Nineteenth-century mechanization was followed in the twentieth century by a profusion of chemical printing processes, electrification, and most recently computerization. Offset filmsetting, or photocomposition, and now computer-to-plate offset printing, have made cast-metal type itself, like the woodblock, obsolete for all but bibliophile editions and quality bespoke printing.
References:
- Annual Bibliography of the History of the Printed Book and Libraries (1970–). The Hague: Nijhoff. From 1989 online at www.kb.nl/bho.
- Chartier, R. (ed.) (1989). The culture of print: Power and the uses of print in early modern Europe (trans. L. G. Cochrane). Cambridge: Polity.
- Chow, K. (2004). Publishing, culture, and power in early modern China. Stanford, CA: Stanford University Press.
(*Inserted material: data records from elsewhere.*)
-- ==== Sys2Proof/Machine/Interface.lean ====
section
/-! DEFINITION. The output signals of 60_exceptions.md rule R240, and the cause codes of R225. -/

namespace Sys2Proof.Machine

/-- The cause code of a fatal error (R225, D31). -/
def ErrorKind.code : ErrorKind → Nat
  | .decodeError => 1
  | .stackOverflow => 2
  | .stackUnderflow => 3
  | .outOfBounds => 4

/-- What the collaborators see (R240). -/
structure Outputs where
  /-- The 64x32 buffer (R243). -/
  fb : Framebuffer
  /-- How many `present` strobes were emitted (R243). -/
  presents : Nat
  /-- Whether the run has ended in a fatal error (R245). -/
  halted : Bool
  /-- The error record, when it has (R245). -/
  error : Option ErrorRecord
  /-- The sound timer (R246). -/
  st : Byte
  deriving DecidableEq, Repr

/-- The record of the fatal error that halted the machine (R237, R245). -/
def State.error (s : State) : Option ErrorRecord :=
  match s.mode with
  | .halted err => some err
  | .awaitingKey _ => none
  | .running => none

/-- The output signals (R240, R243, R245, R246). -/
def State.outputs (s : State) : Outputs :=
  { fb := s.fb, presents := s.presents, halted := s.error.isSome, error := s.error, st := s.st }

end Sys2Proof.Machine
end

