/-- Words written out from the patterns of R86, one or more of every family, decode to what they stand for. -/
def Obligations.WrittenOutWordsDecode : Prop :=
  decodeWord 0x00E0 = some .cls ∧ decodeWord 0x00EE = some .ret ∧ decodeWord 0x0123 = some (.sys 0x123) ∧
  decodeWord 0x2ABC = some (.call 0xABC) ∧ decodeWord 0x3342 = some (.seImm 3 0x42) ∧
  decodeWord 0x8125 = some (.subReg 1 2) ∧ decodeWord 0x84F6 = some (.shr 4 0xF) ∧
  decodeWord 0xBFFF = some (.jpV0 0xFFF) ∧ decodeWord 0xC30F = some (.rnd 3 0x0F) ∧
  decodeWord 0xD127 = some (.drw 1 2 7) ∧ decodeWord 0xE19E = some (.skp 1) ∧ decodeWord 0xF20A = some (.ldVxK 2) ∧
  decodeWord 0xF533 = some (.ldB 5) ∧ decodeWord 0xF165 = some (.loadRegs 1)

/-! ### The step -/

/-- When the two bytes at `pc` decode, a cycle of the running machine is `exec` of that instruction, after which only the
input signals and the model's counter are renewed (R62, R91, R94). -/
def Obligations.StepRunsTheDecodedInstruction : Prop :=
  (∀ (s : State) (i : Instr), s.inputs.event = .cycle → s.mode = .running → s.pc.toNat + 1 ≤ 4095 →
      decodeWord (BitVec.ofNat 16 (wordAtPc s)) = some i →
      ∃ t, exec i s = .next t ∧ step s = .next t.sampleInputs) ∧
    ∀ s : State, UnchangedBut s s.sampleInputs (fun p => p = .inputs ∨ p = .clock)

/-- A word that matches no row halts the machine with a DecodeError that names its address and the word (R88, R221). -/
def Obligations.UndecodableWordHalts : Prop :=
  ∀ s : State, s.inputs.event = .cycle → s.mode = .running → s.pc.toNat + 1 ≤ 4095 →
    decodeWord (BitVec.ofNat 16 (wordAtPc s)) = none →
    step s = .next { s with mode := .halted { kind := .decodeError, pc := s.pc,
                                              opcode := some (BitVec.ofNat 16 (wordAtPc s)), addr := none } }.sampleInputs

/-- The fetch of R93: out of bounds at `pc` or at `pc + 1`, or else the big-endian word; and the halt that a cycle makes of
the two faults. That addresses are not wrapped before the check is the spec's decision D8. -/
def Obligations.FetchIsBoundsChecked : Prop :=
  ∀ s : State,
    (s.pc.toNat > 4095 → fetch s = .error s.pc.toNat) ∧
    (s.pc.toNat = 4095 → fetch s = .error 4096) ∧
    (s.pc.toNat + 1 ≤ 4095 → fetch s = .ok (BitVec.ofNat 16 (wordAtPc s))) ∧
    (∀ a, fetch s = .error a → s.inputs.event = .cycle → s.mode = .running →
      step s = .next { s with mode := .halted { kind := .outOfBounds, pc := s.pc, opcode := none,
                                                addr := some a } }.sampleInputs)

/-- While a key is awaited, a cycle fetches, executes and changes nothing, and only a key press leaves the mode (R96). This is
the spec's decision D18. -/
def Obligations.WaitingCycleChangesNothing : Prop :=
  ∀ (s : State) (x : RegIdx), s.mode = .awaitingKey x →
    (s.inputs.event = .cycle → step s = .next s.sampleInputs) ∧
    ((∀ k, s.inputs.event ≠ .keyPress k) → ∃ t, step s = .next t ∧ t.mode = .awaitingKey x)

/-- In a halted machine no cycle, tick or key press changes any state (R97); the spec's decision D10. -/
def Obligations.HaltedNeverChanges : Prop :=
  ∀ (s : State) (e : ErrorRecord), s.mode = .halted e → step s = .next s.sampleInputs

/-- A tick decrements each non-zero timer by one and changes nothing else, running or waiting; halted, it changes nothing
(R231). That one tick serves both timers is the spec's decision D20, that a halted machine ignores it D10. -/
def Obligations.TickDecrementsNonZeroTimers : Prop :=
  ∀ s : State, s.inputs.event = .tick →
    ((∀ e, s.mode ≠ .halted e) → ∃ t, step s = .next t ∧
      t.dt.toNat = (if s.dt.toNat > 0 then s.dt.toNat - 1 else 0) ∧
      t.st.toNat = (if s.st.toNat > 0 then s.st.toNat - 1 else 0) ∧
      UnchangedBut s t (fun p => p = .dt ∨ p = .st ∨ p = .inputs ∨ p = .clock)) ∧
    (∀ e, s.mode = .halted e → step s = .next s.sampleInputs)

/-- Any number of ticks in a row subtracts that number from each timer, and never goes below 0 (R231, R235). -/
def Obligations.TicksCountDownToZero : Prop :=
  ∀ (n : Nat) (s : State), (∀ e, s.mode ≠ .halted e) →
    ∃ t, runEvents (List.replicate n .tick) s = .next t ∧ t.dt.toNat = s.dt.toNat - n ∧ t.st.toNat = s.st.toNat - n ∧
      UnchangedBut s t (fun p => p = .dt ∨ p = .st)

/-- A key press writes the key to the register that waits for it and resumes; running or halted, it changes nothing
(R207). That presses are not latched and that a held key does not count are the spec's decisions D18 and D19. -/
def Obligations.KeyPressEndsOnlyAWait : Prop :=
  ∀ (s : State) (k : Nibble), s.inputs.event = .keyPress k →
    (∀ x, s.mode = .awaitingKey x → ∃ t, step s = .next t ∧ (t.getV x).toNat = k.toNat ∧ t.mode = .running ∧
      UnchangedBut s t (fun p => p = .v x ∨ p = .mode ∨ p = .inputs ∨ p = .clock)) ∧
    (s.mode = .running → step s = .next s.sampleInputs) ∧
    (∀ e, s.mode = .halted e → step s = .next s.sampleInputs)

/-- Every step answers a next state: a fatal error is a halted state, never a stop of the model (R94, R220; the reading is
DEDUCED, log 11). -/
def Obligations.EveryStepAnswersNext : Prop := ∀ s : State, ∃ t, step s = .next t

/-- A fatal error discards every effect of its cycle: only the mode differs, `pc` stays at the faulting instruction, and
nothing leaves the halted mode (R220); the spec's decisions D9 and D10. -/
def Obligations.FatalErrorChangesOnlyTheMode : Prop :=
  ∀ (s t : State) (e : ErrorRecord), s.mode = .running → step s = .next t → t.mode = .halted e →
    s.inputs.event = .cycle ∧ t = { s with mode := .halted e }.sampleInputs ∧ e.pc = s.pc ∧
      ∃ u, step t = .next u ∧ u.mode = .halted e

/-- Only RET, CALL, LD B, LD [I], LD Vx,[I] and DRW raise, each under its own condition (R16, R222, R223, R224). -/
def Obligations.OnlyTheseInstructionsRaise : Prop :=
  ∀ (i : Instr) (s t : State) (e : ErrorRecord), s.mode = .running → exec i s = .next t → t.mode = .halted e →
    (i = .ret ∧ s.sp.val = 0 ∧ e.kind = .stackUnderflow) ∨
    (∃ nnn, i = .call nnn ∧ s.sp.val = 16 ∧ e.kind = .stackOverflow) ∨
    (e.kind = .outOfBounds ∧ e.addr = some (max s.i.toNat 4096) ∧
      ((∃ x, i = .ldB x ∧ s.i.toNat + 2 ≥ 4096) ∨
       (∃ x, (i = .storeRegs x ∨ i = .loadRegs x) ∧ s.i.toNat + x.toNat ≥ 4096) ∨
       (∃ x y n, i = .drw x y n ∧ n.toNat > 0 ∧ s.i.toNat + n.toNat - 1 ≥ 4096)))

/-! ### Invariants of every step -/

/-- Every step keeps the invariant: canonical memory, `pc` at most 0x10FE, stack entries that are addresses of fetched
instructions, and error records as the spec allows them, with no opcode exactly for a fetch out of bounds and otherwise an
opcode that can raise the error (R28, R32, R221 to R225). The canonical form is the model's own (log 16), the shape of the
record the spec's decision D31. -/
def Obligations.StepKeepsTheInvariant : Prop := ∀ s t : State, s.Inv → step s = .next t → t.Inv

/-- The reset state meets the invariant. Its canonical form of memory is the model's own (log 16), and the values it speaks
of at reset, `pc`, the stack entries and the mode, are the spec's decisions D1 and D2 (log 1). -/
def Obligations.ResetMeetsTheInvariant : Prop := State.reset.Inv

/-- No step changes the edge policy: it is a parameter (R9). The statement is about the model's own field (log 4). -/
def Obligations.EdgePolicyIsFixed : Prop := ∀ s t : State, step s = .next t → t.edge = s.edge

/-! ### Who writes what -/

/-- An instruction changes only the registers that R23 says it writes; VF as a flag only where R21 says so. -/
def Obligations.RegistersChangeOnlyWhereWritten : Prop :=
  ∀ (i : Instr) (s t : State) (r : RegIdx), exec i s = .next t → t.getV r ≠ s.getV r → writesReg i r = true

/-- Only `Fx33` and `Fx55` change memory, and only at the addresses they store to (R68). -/
def Obligations.OnlyStoresChangeMemory : Prop :=
  ∀ (i : Instr) (s t : State) (a : Nat), exec i s = .next t → t.mem.readByte a ≠ s.mem.readByte a →
    (∃ x, i = .ldB x ∧ s.i.toNat ≤ a ∧ a ≤ s.i.toNat + 2) ∨
    (∃ x, i = .storeRegs x ∧ s.i.toNat ≤ a ∧ a ≤ s.i.toNat + x.toNat)

/-- Only `00E0` and `Dxyn` change the display, and only they present it (R36, R243). That the two present is the spec's
decision D30, and the count of strobes is the model's own field (log 14). -/
def Obligations.OnlyClsAndDrwChangeTheDisplay : Prop :=
  ∀ (i : Instr) (s t : State), exec i s = .next t → t.fb ≠ s.fb ∨ t.presents ≠ s.presents →
    i = .cls ∨ ∃ x y n, i = .drw x y n

/-- Only `Annn`, `Fx1E` and `Fx29` change I (R24). -/
def Obligations.OnlyIndexInstructionsChangeI : Prop :=
  ∀ (i : Instr) (s t : State), exec i s = .next t → t.i ≠ s.i →
    (∃ nnn, i = .ldI nnn) ∨ (∃ x, i = .addI x) ∨ ∃ x, i = .ldF x

/-- Only `2nnn` and `00EE` move `sp`, and only `2nnn` writes a stack entry (R30, R31, R32). -/
def Obligations.OnlyCallAndRetTouchTheStack : Prop :=
  ∀ (i : Instr) (s t : State), exec i s = .next t →
    (t.sp ≠ s.sp → i = .ret ∨ ∃ nnn, i = .call nnn) ∧ (t.stack ≠ s.stack → ∃ nnn, i = .call nnn)

/-- Among the instructions only `Fx15` changes DT and only `Fx18` changes ST (R235). -/
def Obligations.OnlyTimerInstructionsChangeTimers : Prop :=
  ∀ (i : Instr) (s t : State), exec i s = .next t →
    (t.dt ≠ s.dt → ∃ x, i = .ldDtVx x) ∧ (t.st ≠ s.st → ∃ x, i = .ldStVx x)

/-- What an instruction does depends on the input signals only for `Cxkk`, `Ex9E` and `ExA1` (R12, R39). -/
def Obligations.OnlyRndAndKeySkipsReadInputs : Prop :=
  ∀ (i : Instr) (s t : State) (other : Inputs), readsInputs i = false → exec i s = .next t →
    exec i { s with inputs := other } = .next { t with inputs := other }

/-! ### Control flow -/

/-- `0nnn` does nothing but advance `pc` (R113). -/
def Obligations.SysOnlyAdvances : Prop :=
  ∀ (nnn : Addr12) (s : State), ∃ t, exec (.sys nnn) s = .next t ∧ t.pc.toNat = (s.pc.toNat + 2) % 65536 ∧
    UnchangedBut s t (fun p => p = .pc)

/-- `1nnn` ends its cycle with `pc = nnn`, for every target (R111, R114). -/
def Obligations.JumpLandsOnItsTarget : Prop :=
  ∀ (nnn : Addr12) (s : State), ∃ t, exec (.jp nnn) s = .next t ∧ t.pc.toNat = nnn.toNat ∧
    UnchangedBut s t (fun p => p = .pc)

/-- `2nnn` pushes its own address and lands on `nnn`; with a full stack it halts with StackOverflow (R115). -/
def Obligations.CallPushesItsAddress : Prop :=
  ∀ (nnn : Addr12) (s : State),
    (∀ h : s.sp.val < 16, ∃ t, exec (.call nnn) s = .next t ∧ t.pc.toNat = nnn.toNat ∧ t.sp.val = s.sp.val + 1 ∧
      t.stack[s.sp.val] = s.pc ∧
      UnchangedBut s t (fun p => p = .pc ∨ p = .sp ∨ p = .stackEntry ⟨s.sp.val, h⟩)) ∧
    (s.sp.val = 16 → exec (.call nnn) s = .next { s with
      mode := .halted { kind := .stackOverflow, pc := s.pc, opcode := some (BitVec.ofNat 16 (0x2000 + nnn.toNat)),
                        addr := none } })

/-- `00EE` resumes two bytes past the popped address; with an empty stack it halts with StackUnderflow (R112). -/
def Obligations.ReturnPopsTheStack : Prop :=
  ∀ s : State,
    (∀ (_ : 0 < s.sp.val) (h : s.sp.val - 1 < 16), ∃ t, exec .ret s = .next t ∧
      t.pc.toNat = ((s.stack[s.sp.val - 1]).toNat + 2) % 65536 ∧ t.sp.val = s.sp.val - 1 ∧
      UnchangedBut s t (fun p => p = .pc ∨ p = .sp)) ∧
    (s.sp.val = 0 → exec .ret s = .next { s with
      mode := .halted { kind := .stackUnderflow, pc := s.pc, opcode := some 0x00EE, addr := none } })

/-- A return, whatever ran since the call as long as the stack is as the call left it, resumes at the instruction after
the call, with the stack pointer of before it (R32). -/
def Obligations.ReturnResumesAfterTheCall : Prop :=
  ∀ (nnn : Addr12) (s t r : State), s.sp.val < 16 → exec (.call nnn) s = .next t → r.sp = t.sp → r.stack = t.stack →
    ∃ u, exec .ret r = .next u ∧ u.pc.toNat = (s.pc.toNat + 2) % 65536 ∧ u.sp = s.sp

/-- `3xkk` skips exactly when Vx equals kk, `4xkk` exactly when it does not (R116, R117). -/
def Obligations.SkipsCompareWithAnImmediate : Prop :=
  ∀ (x : RegIdx) (kk : Byte) (s : State),
    (∃ t, exec (.seImm x kk) s = .next t ∧
      t.pc.toNat = (s.pc.toNat + if s.getV x = kk then 4 else 2) % 65536 ∧ UnchangedBut s t (fun p => p = .pc)) ∧
    (∃ t, exec (.sneImm x kk) s = .next t ∧
      t.pc.toNat = (s.pc.toNat + if s.getV x = kk then 2 else 4) % 65536 ∧ UnchangedBut s t (fun p => p = .pc))

/-- `5xy0` skips exactly when Vx equals Vy, `9xy0` exactly when it does not (R118, R119). -/
def Obligations.SkipsCompareRegisters : Prop :=
  ∀ (x y : RegIdx) (s : State),
    (∃ t, exec (.seReg x y) s = .next t ∧
      t.pc.toNat = (s.pc.toNat + if s.getV x = s.getV y then 4 else 2) % 65536 ∧ UnchangedBut s t (fun p => p = .pc)) ∧
    (∃ t, exec (.sneReg x y) s = .next t ∧
      t.pc.toNat = (s.pc.toNat + if s.getV x = s.getV y then 2 else 4) % 65536 ∧ UnchangedBut s t (fun p => p = .pc))

/-- `Bnnn` ends its cycle with `pc = nnn + V0`, not reduced modulo 4096, at most 0x10FE (R120). -/
def Obligations.JumpPlusV0IsNotReduced : Prop :=
  ∀ (nnn : Addr12) (s : State), ∃ t, exec (.jpV0 nnn) s = .next t ∧ t.pc.toNat = nnn.toNat + (s.getV 0).toNat ∧
    t.pc.toNat ≤ 0x10FE ∧ UnchangedBut s t (fun p => p = .pc)

/-! ### Registers -/

/-- `6xkk` loads kk and `8xy0` copies Vy; neither writes a flag (R131, R133). -/
def Obligations.LoadsCopyTheirOperand : Prop :=
  ∀ (x y : RegIdx) (kk : Byte) (s : State),
    (∃ t, exec (.ldImm x kk) s = .next t ∧ t.getV x = kk ∧ t.pc.toNat = (s.pc.toNat + 2) % 65536 ∧
      UnchangedBut s t (fun p => p = .v x ∨ p = .pc)) ∧
    (∃ t, exec (.ldReg x y) s = .next t ∧ t.getV x = s.getV y ∧ t.pc.toNat = (s.pc.toNat + 2) % 65536 ∧
      UnchangedBut s t (fun p => p = .v x ∨ p = .pc))

/-- `7xkk` adds modulo 256 and writes no flag (R132). -/
def Obligations.AddImmediateWrapsWithoutFlag : Prop :=
  ∀ (x : RegIdx) (kk : Byte) (s : State), ∃ t, exec (.addImm x kk) s = .next t ∧
    (t.getV x).toNat = ((s.getV x).toNat + kk.toNat) % 256 ∧ t.pc.toNat = (s.pc.toNat + 2) % 65536 ∧
    UnchangedBut s t (fun p => p = .v x ∨ p = .pc)

/-- `8xy1`, `8xy2` and `8xy3` are bitwise or, and, exclusive or, and leave VF alone (R134, R135, R136). -/
def Obligations.LogicIsBitwiseAndSparesVF : Prop :=
  ∀ (x y : RegIdx) (s : State),
    (∃ t, exec (.orReg x y) s = .next t ∧
      (∀ b < 8, (t.getV x).getLsbD b = ((s.getV x).getLsbD b || (s.getV y).getLsbD b)) ∧
      t.pc.toNat = (s.pc.toNat + 2) % 65536 ∧ UnchangedBut s t (fun p => p = .v x ∨ p = .pc)) ∧
    (∃ t, exec (.andReg x y) s = .next t ∧
      (∀ b < 8, (t.getV x).getLsbD b = ((s.getV x).getLsbD b && (s.getV y).getLsbD b)) ∧
      t.pc.toNat = (s.pc.toNat + 2) % 65536 ∧ UnchangedBut s t (fun p => p = .v x ∨ p = .pc)) ∧
    (∃ t, exec (.xorReg x y) s = .next t ∧
      (∀ b < 8, (t.getV x).getLsbD b = ((s.getV x).getLsbD b ^^ (s.getV y).getLsbD b)) ∧
      t.pc.toNat = (s.pc.toNat + 2) % 65536 ∧ UnchangedBut s t (fun p => p = .v x ∨ p = .pc))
- Darnton, R. (1979). The business of enlightenment: A publishing history of the Encyclopédie 1775– 1800. Cambridge, MA: Belknap Press.
- Eisenstein, E. L. (1979). The printing press as an agent of change: Communications and cultural transformations in early-modern Europe. 2 vols. Cambridge: Cambridge University Press.
- Febvre, L., and Martin, H-J. (1976). The coming of the book: The impact of printing 1450–1800 (trans. D. Gerard). London and New York: Verso.
- Gaskell, P. (1985). A new introduction to bibliography. Oxford: Clarendon.
- McKenzie, D. F. (1986). Bibliography and the sociology of texts: The Panizzi Lectures 1985. London: British Library.
- Nieuhof, J. (1665). Het gezantschap der Neêrlandtsche Oost-Indische compagnie, aan den grooten Tartarischen cham, den tegenwoordigen keizer van China. Amsterdam: Jacob van Meurs.
- Robinson, F. (1993). Technology and religious change: Islam and the impact of print. Modern Asian Studies, 27(1), 229–251.
- Voet, L. (1969–1972). The golden compasses: A history and evaluation of the printing and publishing activities of the Officina Plantiniana at Antwerp. 2 vols. Amsterdam: Vangendt.